def exec (i : Instr) (s : State) : Host.Outcome State Fault Refusal :=
  match i with
  | .boundary => Sys2Proof.Machine.execBoundary s
  | .phaseStart n left late more => Sys2Proof.Machine.execPhaseStart n left late more s
  | .rackComplete crcOk markA markB claimA claimB => Sys2Proof.Machine.execRackComplete crcOk markA markB claimA claimB s
  | .solverMatrixComplete p id => Sys2Proof.Machine.execSolverMatrixComplete p id s
  | .batchComplete p cls => Sys2Proof.Machine.execBatchComplete p cls s
  | .cutMaxExpiry p cls => Sys2Proof.Machine.execCutMaxExpiry p cls s
  | .syncInEdge t width falling => Sys2Proof.Machine.execSyncInEdge t width falling s
  | .edgeMiss => Sys2Proof.Machine.execEdgeMiss s
  | .syncCtlWrite w => Sys2Proof.Machine.execSyncCtlWrite w s
  | .apply who b w => Sys2Proof.Machine.execApply who b w s
  | .registerWrite a w => Sys2Proof.Machine.execRegisterWrite a w s
  | .powerUp => Sys2Proof.Machine.execPowerUp s
  | .reset pin rail railId => Sys2Proof.Machine.execReset pin rail railId s
  | .resetRelease => Sys2Proof.Machine.execResetRelease s
  | .dramTrained size => Sys2Proof.Machine.execDramTrained size s
  | .patternLoaded => Sys2Proof.Machine.execPatternLoaded s
  | .tasteDone passA passB chA chB agree ed vf => Sys2Proof.Machine.execTasteDone passA passB chA chB agree ed vf s
  | .patWrite h ofs winOfs len first last m => Sys2Proof.Machine.execPatWrite h ofs winOfs len first last m s
  | .patActivate h => Sys2Proof.Machine.execPatActivate h s
  | .patSwitch h => Sys2Proof.Machine.execPatSwitch h s
  | .flashRead h ofs len winOfs => Sys2Proof.Machine.execFlashRead h ofs len winOfs s
  | .keyProgram h slot hash => Sys2Proof.Machine.execKeyProgram h slot hash s
  | .keyRevoke h slot signer key sig => Sys2Proof.Machine.execKeyRevoke h slot signer key sig s
  | .presChange a bn => Sys2Proof.Machine.execPresChange a bn s
  | .presenceAssert => Sys2Proof.Machine.execPresenceAssert s
  | .presDisagree => Sys2Proof.Machine.execPresDisagree s
  | .toileWrite w => Sys2Proof.Machine.execToileWrite w s
  | .segAppend h n recs => Sys2Proof.Machine.execSegAppend h n recs s
  | .auxMove h m mv => Sys2Proof.Machine.execAuxMove h m mv s
  | .msTableLoad h t vals => Sys2Proof.Machine.execMsTableLoad h t vals s
  | .axisSetpos h m pos => Sys2Proof.Machine.execAxisSetpos h m pos s
  | .msPark h m => Sys2Proof.Machine.execMsPark h m s
  | .stop via t => Sys2Proof.Machine.execStop via t s
  | .qstop via t => Sys2Proof.Machine.execQstop via t s
  | .resume via t => Sys2Proof.Machine.execResume via t s
  | .abort via t => Sys2Proof.Machine.execAbort via t s
  | .ppeOvr who k v => Sys2Proof.Machine.execPpeOvr who k v s
  | .couple h b => Sys2Proof.Machine.execCouple h b s
  | .decouple h b => Sys2Proof.Machine.execDecouple h b s
  | .loopClear h a => Sys2Proof.Machine.execLoopClear h a s
  | .slvDelta h l => Sys2Proof.Machine.execSlvDelta h l s
  | .slvDeltaHi who win hi => Sys2Proof.Machine.execSlvDeltaHi who win hi s
  | .deltaStallEnd p => Sys2Proof.Machine.execDeltaStallEnd p s
  | .slvCut p c done tdone => Sys2Proof.Machine.execSlvCut p c done tdone s
  | .fbCount n a b z t => Sys2Proof.Machine.execFbCount n a b z t s
  | .ssiTransfer n lowBefore first raw par closing => Sys2Proof.Machine.execSsiTransfer n lowBefore first raw par closing s
  | .wireFault n pair cls => Sys2Proof.Machine.execWireFault n pair cls s
  | .wireFaultClear n pair => Sys2Proof.Machine.execWireFaultClear n pair s
  | .idxArm n => Sys2Proof.Machine.execIdxArm n s
  | .clrRef n => Sys2Proof.Machine.execClrRef n s
  | .fbClrCnt n => Sys2Proof.Machine.execFbClrCnt n s
  | .safetyCycleStart edA edB rb late => Sys2Proof.Machine.execSafetyCycleStart edA edB rb late s
  | .selftestDone okA okB => Sys2Proof.Machine.execSelftestDone okA okB s
  | .handoverTimeout => Sys2Proof.Machine.execHandoverTimeout s
  | .siEdge n hiA hiB => Sys2Proof.Machine.execSiEdge n hiA hiB s
  | .siFilterExpiry n => Sys2Proof.Machine.execSiFilterExpiry n s
  | .pairDiscrep k => Sys2Proof.Machine.execPairDiscrep k s
  | .testPulse k seen rbBad => Sys2Proof.Machine.execTestPulse k seen rbBad s
  | .soTestPulse n high cross => Sys2Proof.Machine.execSoTestPulse n high cross s
  | .edmWindow e dropped => Sys2Proof.Machine.execEdmWindow e dropped s
  | .vfieldLow => Sys2Proof.Machine.execVfieldLow s
  | .vfieldRev => Sys2Proof.Machine.execVfieldRev s
  | .vfieldHigh => Sys2Proof.Machine.execVfieldHigh s
  | .restartRequest seenA seenB => Sys2Proof.Machine.execRestartRequest seenA seenB s
  | .degrExpired => Sys2Proof.Machine.execDegrExpired s
  | .degrLeave b => Sys2Proof.Machine.execDegrLeave b s
  | .ssmClear arm => Sys2Proof.Machine.execSsmClear arm s
  | .tasteSignature p ok lines => Sys2Proof.Machine.execTasteSignature p ok lines s
  | .arbLink => Sys2Proof.Machine.execArbLink s
  | .reloadDone p ok => Sys2Proof.Machine.execReloadDone p ok s
  | .bulkPassDone p marked => Sys2Proof.Machine.execBulkPassDone p marked s
  | .rejoinRetry p => Sys2Proof.Machine.execRejoinRetry p s
  | .revert => Sys2Proof.Machine.execRevert s
  | .riddleStart => Sys2Proof.Machine.execRiddleStart s
  | .riddleEnd => Sys2Proof.Machine.execRiddleEnd s
  | .riddleDefer => Sys2Proof.Machine.execRiddleDefer s
  | .riddleNow => Sys2Proof.Machine.execRiddleNow s
  | .redClrCnt => Sys2Proof.Machine.execRedClrCnt s
  | .timeInit h b t => Sys2Proof.Machine.execTimeInit h b t s
  | .timeStep h b a => Sys2Proof.Machine.execTimeStep h b a s
  | .tbNowRead b => Sys2Proof.Machine.execTbNowRead b s
  | .ptpStamp q seqId msg egress => Sys2Proof.Machine.execPtpStamp q seqId msg egress s
  | .ptpInfoRead q => Sys2Proof.Machine.execPtpInfoRead q s
  | .ptpTsRead q => Sys2Proof.Machine.execPtpTsRead q s
  | .ptpSyncTimeout q => Sys2Proof.Machine.execPtpSyncTimeout q s
  | .tevEvent o => Sys2Proof.Machine.execTevEvent o s
  | .timerExpiry p t => Sys2Proof.Machine.execTimerExpiry p t s
  | .timerArm who t cfg => Sys2Proof.Machine.execTimerArm who t cfg s
  | .timerDisarm who t cfg => Sys2Proof.Machine.execTimerDisarm who t cfg s
  | .syncSend n => Sys2Proof.Machine.execSyncSend n s
  | .syncFrame n x q f => Sys2Proof.Machine.execSyncFrame n x q f s
  | .syncFrameMissed n x q => Sys2Proof.Machine.execSyncFrameMissed n x q s
  | .cycleFrameAccept n src x ws => Sys2Proof.Machine.execCycleFrameAccept n src x ws s
  | .permissionSubframe n x c seq on valid => Sys2Proof.Machine.execPermissionSubframe n x c seq on valid s
  | .slotFrame n slot q fin err inTime src pay => Sys2Proof.Machine.execSlotFrame n slot q fin err inTime src pay s
  | .slotEmpty n slot => Sys2Proof.Machine.execSlotEmpty n slot s
  | .guardCutoff n => Sys2Proof.Machine.execGuardCutoff n s
  | .tackFrame n rank sched own ok dly => Sys2Proof.Machine.execTackFrame n rank sched own ok dly s
  | .claimFrame n src tr hearers clash => Sys2Proof.Machine.execClaimFrame n src tr hearers clash s
  | .tListenExpiry n => Sys2Proof.Machine.execTListenExpiry n s
  | .tTackExpiry n => Sys2Proof.Machine.execTTackExpiry n s
  | .laneLockLoss n x q => Sys2Proof.Machine.execLaneLockLoss n x q s
  | .laneRelock n x q => Sys2Proof.Machine.execLaneRelock n x q s
  | .lsRestart n => Sys2Proof.Machine.execLsRestart n s
  | .clrHeal n => Sys2Proof.Machine.execClrHeal n s
  | .lsClrCnt n => Sys2Proof.Machine.execLsClrCnt n s
  | .capArm => Sys2Proof.Machine.execCapArm s
  | .capStop => Sys2Proof.Machine.execCapStop s
  | .postTExpiry => Sys2Proof.Machine.execPostTExpiry s
  | .capRd w => Sys2Proof.Machine.execCapRd w s
  | .celRd w => Sys2Proof.Machine.execCelRd w s
  | .cellarLoss => Sys2Proof.Machine.execCellarLoss s
  | .trgPulse l width t => Sys2Proof.Machine.execTrgPulse l width t s
  | .trgLineFault l => Sys2Proof.Machine.execTrgLineFault l s
  | .trgCalibration => Sys2Proof.Machine.execTrgCalibration s
  | .cal => Sys2Proof.Machine.execCal s
  | .interruptClaim p src => Sys2Proof.Machine.execInterruptClaim p src s
  | .interruptDelivery p c => Sys2Proof.Machine.execInterruptDelivery p c s
  | .coreWake p c => Sys2Proof.Machine.execCoreWake p c s
  | .preemptSwitch p c => Sys2Proof.Machine.execPreemptSwitch p c s
  | .tskPost p c t => Sys2Proof.Machine.execTskPost p c t s
  | .postStallEnd p c => Sys2Proof.Machine.execPostStallEnd p c s
  | .postTimeout p c => Sys2Proof.Machine.execPostTimeout p c s
  | .msgRelease p t => Sys2Proof.Machine.execMsgRelease p t s
  | .tskTake p c => Sys2Proof.Machine.execTskTake p c s
  | .tskDone p c => Sys2Proof.Machine.execTskDone p c s
  | .icuRaise who src => Sys2Proof.Machine.execIcuRaise who src s
  | .icuSrcWrite who f w => Sys2Proof.Machine.execIcuSrcWrite who f w s
  | .taskPost h t arg => Sys2Proof.Machine.execTaskPost h t arg s
  | .add p c sat gd ga gb => Sys2Proof.Machine.execAdd p c sat gd ga gb s
  | .sub p c sat gd ga gb => Sys2Proof.Machine.execSub p c sat gd ga gb s
  | .and p c gd ga gb => Sys2Proof.Machine.execAnd p c gd ga gb s
  | .or p c gd ga gb => Sys2Proof.Machine.execOr p c gd ga gb s
  | .xor p c gd ga gb => Sys2Proof.Machine.execXor p c gd ga gb s
  | .shl p c sat gd ga gb => Sys2Proof.Machine.execShl p c sat gd ga gb s
  | .shr p c gd ga gb => Sys2Proof.Machine.execShr p c gd ga gb s
  | .sar p c gd ga gb => Sys2Proof.Machine.execSar p c gd ga gb s
  | .slt p c gd ga gb => Sys2Proof.Machine.execSlt p c gd ga gb s
  | .sltu p c gd ga gb => Sys2Proof.Machine.execSltu p c gd ga gb s
  | .min p c gd ga gb => Sys2Proof.Machine.execMin p c gd ga gb s
  | .max p c gd ga gb => Sys2Proof.Machine.execMax p c gd ga gb s
  | .mul p c sat gd ga gb => Sys2Proof.Machine.execMul p c sat gd ga gb s
  | .mulh p c gd ga gb => Sys2Proof.Machine.execMulh p c gd ga gb s
  | .mulhu p c gd ga gb => Sys2Proof.Machine.execMulhu p c gd ga gb s
  | .div p c sat gd ga gb => Sys2Proof.Machine.execDiv p c sat gd ga gb s
  | .divu p c gd ga gb => Sys2Proof.Machine.execDivu p c gd ga gb s
  | .rem p c gd ga gb => Sys2Proof.Machine.execRem p c gd ga gb s
  | .remu p c gd ga gb => Sys2Proof.Machine.execRemu p c gd ga gb s
  | .exp p c gd ga => Sys2Proof.Machine.execExp p c gd ga s
  | .norm p c gd gb ga => Sys2Proof.Machine.execNorm p c gd gb ga s
  | .expa p c gd a => Sys2Proof.Machine.execExpa p c gd a s
  | .mfs p c gd n => Sys2Proof.Machine.execMfs p c gd n s
  | .mts p c n gb => Sys2Proof.Machine.execMts p c n gb s
  | .addiS p c gd ga imm => Sys2Proof.Machine.execAddiS p c gd ga imm s
  | .addi p c gd ga imm => Sys2Proof.Machine.execAddi p c gd ga imm s
  | .andi p c gd ga imm => Sys2Proof.Machine.execAndi p c gd ga imm s
  | .ori p c gd ga imm => Sys2Proof.Machine.execOri p c gd ga imm s
  | .lui p c gd imm => Sys2Proof.Machine.execLui p c gd imm s
  | .ld p c g pi mi pm size sx disp ecc => Sys2Proof.Machine.execLd p c g pi mi pm size sx disp ecc s
  | .st p c g pi mi pm size disp lostLo lostHi => Sys2Proof.Machine.execSt p c g pi mi pm size disp lostLo lostHi s
  | .postedStoreWritten p c => Sys2Proof.Machine.execPostedStoreWritten p c s
  | .mac p c a ga gb sat => Sys2Proof.Machine.execMac p c a ga gb sat s
  | .msu p c a ga gb sat => Sys2Proof.Machine.execMsu p c a ga gb sat s
  | .amul p c a ga gb sat => Sys2Proof.Machine.execAmul p c a ga gb sat s
  | .aclr p c a => Sys2Proof.Machine.execAclr p c a s
  | .aadd p c a ga sat sh => Sys2Proof.Machine.execAadd p c a ga sat sh s
  | .ashl p c a sat sh => Sys2Proof.Machine.execAshl p c a sat sh s
  | .ashr p c a sh => Sys2Proof.Machine.execAshr p c a sh s
  | .aext p c a gd sh rnd => Sys2Proof.Machine.execAext p c a gd sh rnd s
  | .aextd p c a gd sh rnd => Sys2Proof.Machine.execAextd p c a gd sh rnd s
  | .ains p c a gs sh => Sys2Proof.Machine.execAins p c a gs sh s
  | .beq p c ga gb off => Sys2Proof.Machine.execBeq p c ga gb off s
  | .bne p c ga gb off => Sys2Proof.Machine.execBne p c ga gb off s
  | .blt p c ga gb off => Sys2Proof.Machine.execBlt p c ga gb off s
  | .bge p c ga gb off => Sys2Proof.Machine.execBge p c ga gb off s
  | .bltu p c ga gb off => Sys2Proof.Machine.execBltu p c ga gb off s
  | .bgeu p c ga gb off => Sys2Proof.Machine.execBgeu p c ga gb off s
  | .jal p c gd off => Sys2Proof.Machine.execJal p c gd off s
  | .jalr p c gd ga => Sys2Proof.Machine.execJalr p c gd ga s
  | .movp p c ix g => Sys2Proof.Machine.execMovp p c ix g s
  | .movm p c ix g => Sys2Proof.Machine.execMovm p c ix g s
  | .mfp p c g ix => Sys2Proof.Machine.execMfp p c g ix s
  | .paddi p c ix imm => Sys2Proof.Machine.execPaddi p c ix imm s
  | .amoadd p c g pi pm size disp ecc lost => Sys2Proof.Machine.execAmoadd p c g pi pm size disp ecc lost s
  | .swap p c g pi pm size disp ecc lost => Sys2Proof.Machine.execSwap p c g pi pm size disp ecc lost s
  | .ftap p c a px mx pc mc sat neg ecc => Sys2Proof.Machine.execFtap p c a px mx pc mc sat neg ecc s
  | .ftap2 p c a px mx pc mc sat neg ecc => Sys2Proof.Machine.execFtap2 p c a px mx pc mc sat neg ecc s
  | .sleep p c => Sys2Proof.Machine.execSleep p c s
  | .eret p c => Sys2Proof.Machine.execEret p c s
  | .reti p c => Sys2Proof.Machine.execReti p c s
  | .trap p c n => Sys2Proof.Machine.execTrap p c n s
  | .fence p c => Sys2Proof.Machine.execFence p c s
  | .memBankpwr who k w => Sys2Proof.Machine.execMemBankpwr who k w s
  | .bankFillDone p b => Sys2Proof.Machine.execBankFillDone p b s
  | .dramScrub a e => Sys2Proof.Machine.execDramScrub a e s
  | .paceWindow laps => Sys2Proof.Machine.execPaceWindow laps s
  | .tempReading tj => Sys2Proof.Machine.execTempReading tj s
  | .avsTransaction write ok => Sys2Proof.Machine.execAvsTransaction write ok s
  | .avsRetry ok => Sys2Proof.Machine.execAvsRetry ok s
  | .pwrAvsWrite w => Sys2Proof.Machine.execPwrAvsWrite w s
  | .pwrClr => Sys2Proof.Machine.execPwrClr s
  | .ladderTarget who w => Sys2Proof.Machine.execLadderTarget who w s
  | .ladderSet h t => Sys2Proof.Machine.execLadderSet h t s
  | .ladderDescentTimer => Sys2Proof.Machine.execLadderDescentTimer s
  | .wake src => Sys2Proof.Machine.execWake src s
  | .ascentStepDone passA passB => Sys2Proof.Machine.execAscentStepDone passA passB s
  | .doorbell u wp cmds => Sys2Proof.Machine.execDoorbell u wp cmds s
  | .rplRp rp => Sys2Proof.Machine.execRplRp rp s
  | .hstProto w => Sys2Proof.Machine.execHstProto w s
  | .bar4Write o bs => Sys2Proof.Machine.execBar4Write o bs s
  | .kick t => Sys2Proof.Machine.execKick t s
  | .hostTimeout => Sys2Proof.Machine.execHostTimeout s
  | .coreDb => Sys2Proof.Machine.execCoreDb s
  | .pcieLinkDown => Sys2Proof.Machine.execPcieLinkDown s
  | .debugUnlock h tok => Sys2Proof.Machine.execDebugUnlock h tok s
  | .debugLock h => Sys2Proof.Machine.execDebugLock h s
  | .nonceRead => Sys2Proof.Machine.execNonceRead s
  | .cellarNote h text => Sys2Proof.Machine.execCellarNote h text s
  | .fusesRead => Sys2Proof.Machine.execFusesRead s
  | .flashOperationDone read ok => Sys2Proof.Machine.execFlashOperationDone read ok s
  | .ppeSignalsCut p => Sys2Proof.Machine.execPpeSignalsCut p s
  | .aiSample c code cm => Sys2Proof.Machine.execAiSample c code cm s
  | .fastChannelSample c k => Sys2Proof.Machine.execFastChannelSample c k s
  | .poOutputStep o t => Sys2Proof.Machine.execPoOutputStep o t s
  | .soReadbackFault n high => Sys2Proof.Machine.execSoReadbackFault n high s
  | .vfieldRestored => Sys2Proof.Machine.execVfieldRestored s
  | .vkeepLoss => Sys2Proof.Machine.execVkeepLoss s
  | .symbolLock n q => Sys2Proof.Machine.execSymbolLock n q s
  | .openRelisten n => Sys2Proof.Machine.execOpenRelisten n s
  | .trgLineIdle l => Sys2Proof.Machine.execTrgLineIdle l s
  | .trgOutputPulse l => Sys2Proof.Machine.execTrgOutputPulse l s
  | .illegal p c => Sys2Proof.Machine.execIllegal p c s
  | .pcieLinkUp w gen => Sys2Proof.Machine.execPcieLinkUp w gen s
  | .ethFrameRx mac len => Sys2Proof.Machine.execEthFrameRx mac len s
  | .debugPortAccess op => Sys2Proof.Machine.execDebugPortAccess op s
  | .jtagInstruction k => Sys2Proof.Machine.execJtagInstruction k s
===============
Write out exactly the lines above between the line with "Sys2Proof.Machine.execBgeu p c ga gb off s" and the line with "Sys2Proof.Machine.execMfp p c g ix s", inclusive, and nothing beyond them.

  | .bgeu p c ga gb off => Sys2Proof.Machine.execBgeu p c ga gb off s
  | .jal p c gd off => Sys2Proof.Machine.execJal p c gd off s
  | .jalr p c gd ga => Sys2Proof.Machine.execJalr p c gd ga s
  | .movp p c ix g => Sys2Proof.Machine.execMovp p c ix g s
  | .movm p c ix g => Sys2Proof.Machine.execMovm p c ix g s
  | .mfp p c g ix => Sys2Proof.Machine.execMfp p c g ix s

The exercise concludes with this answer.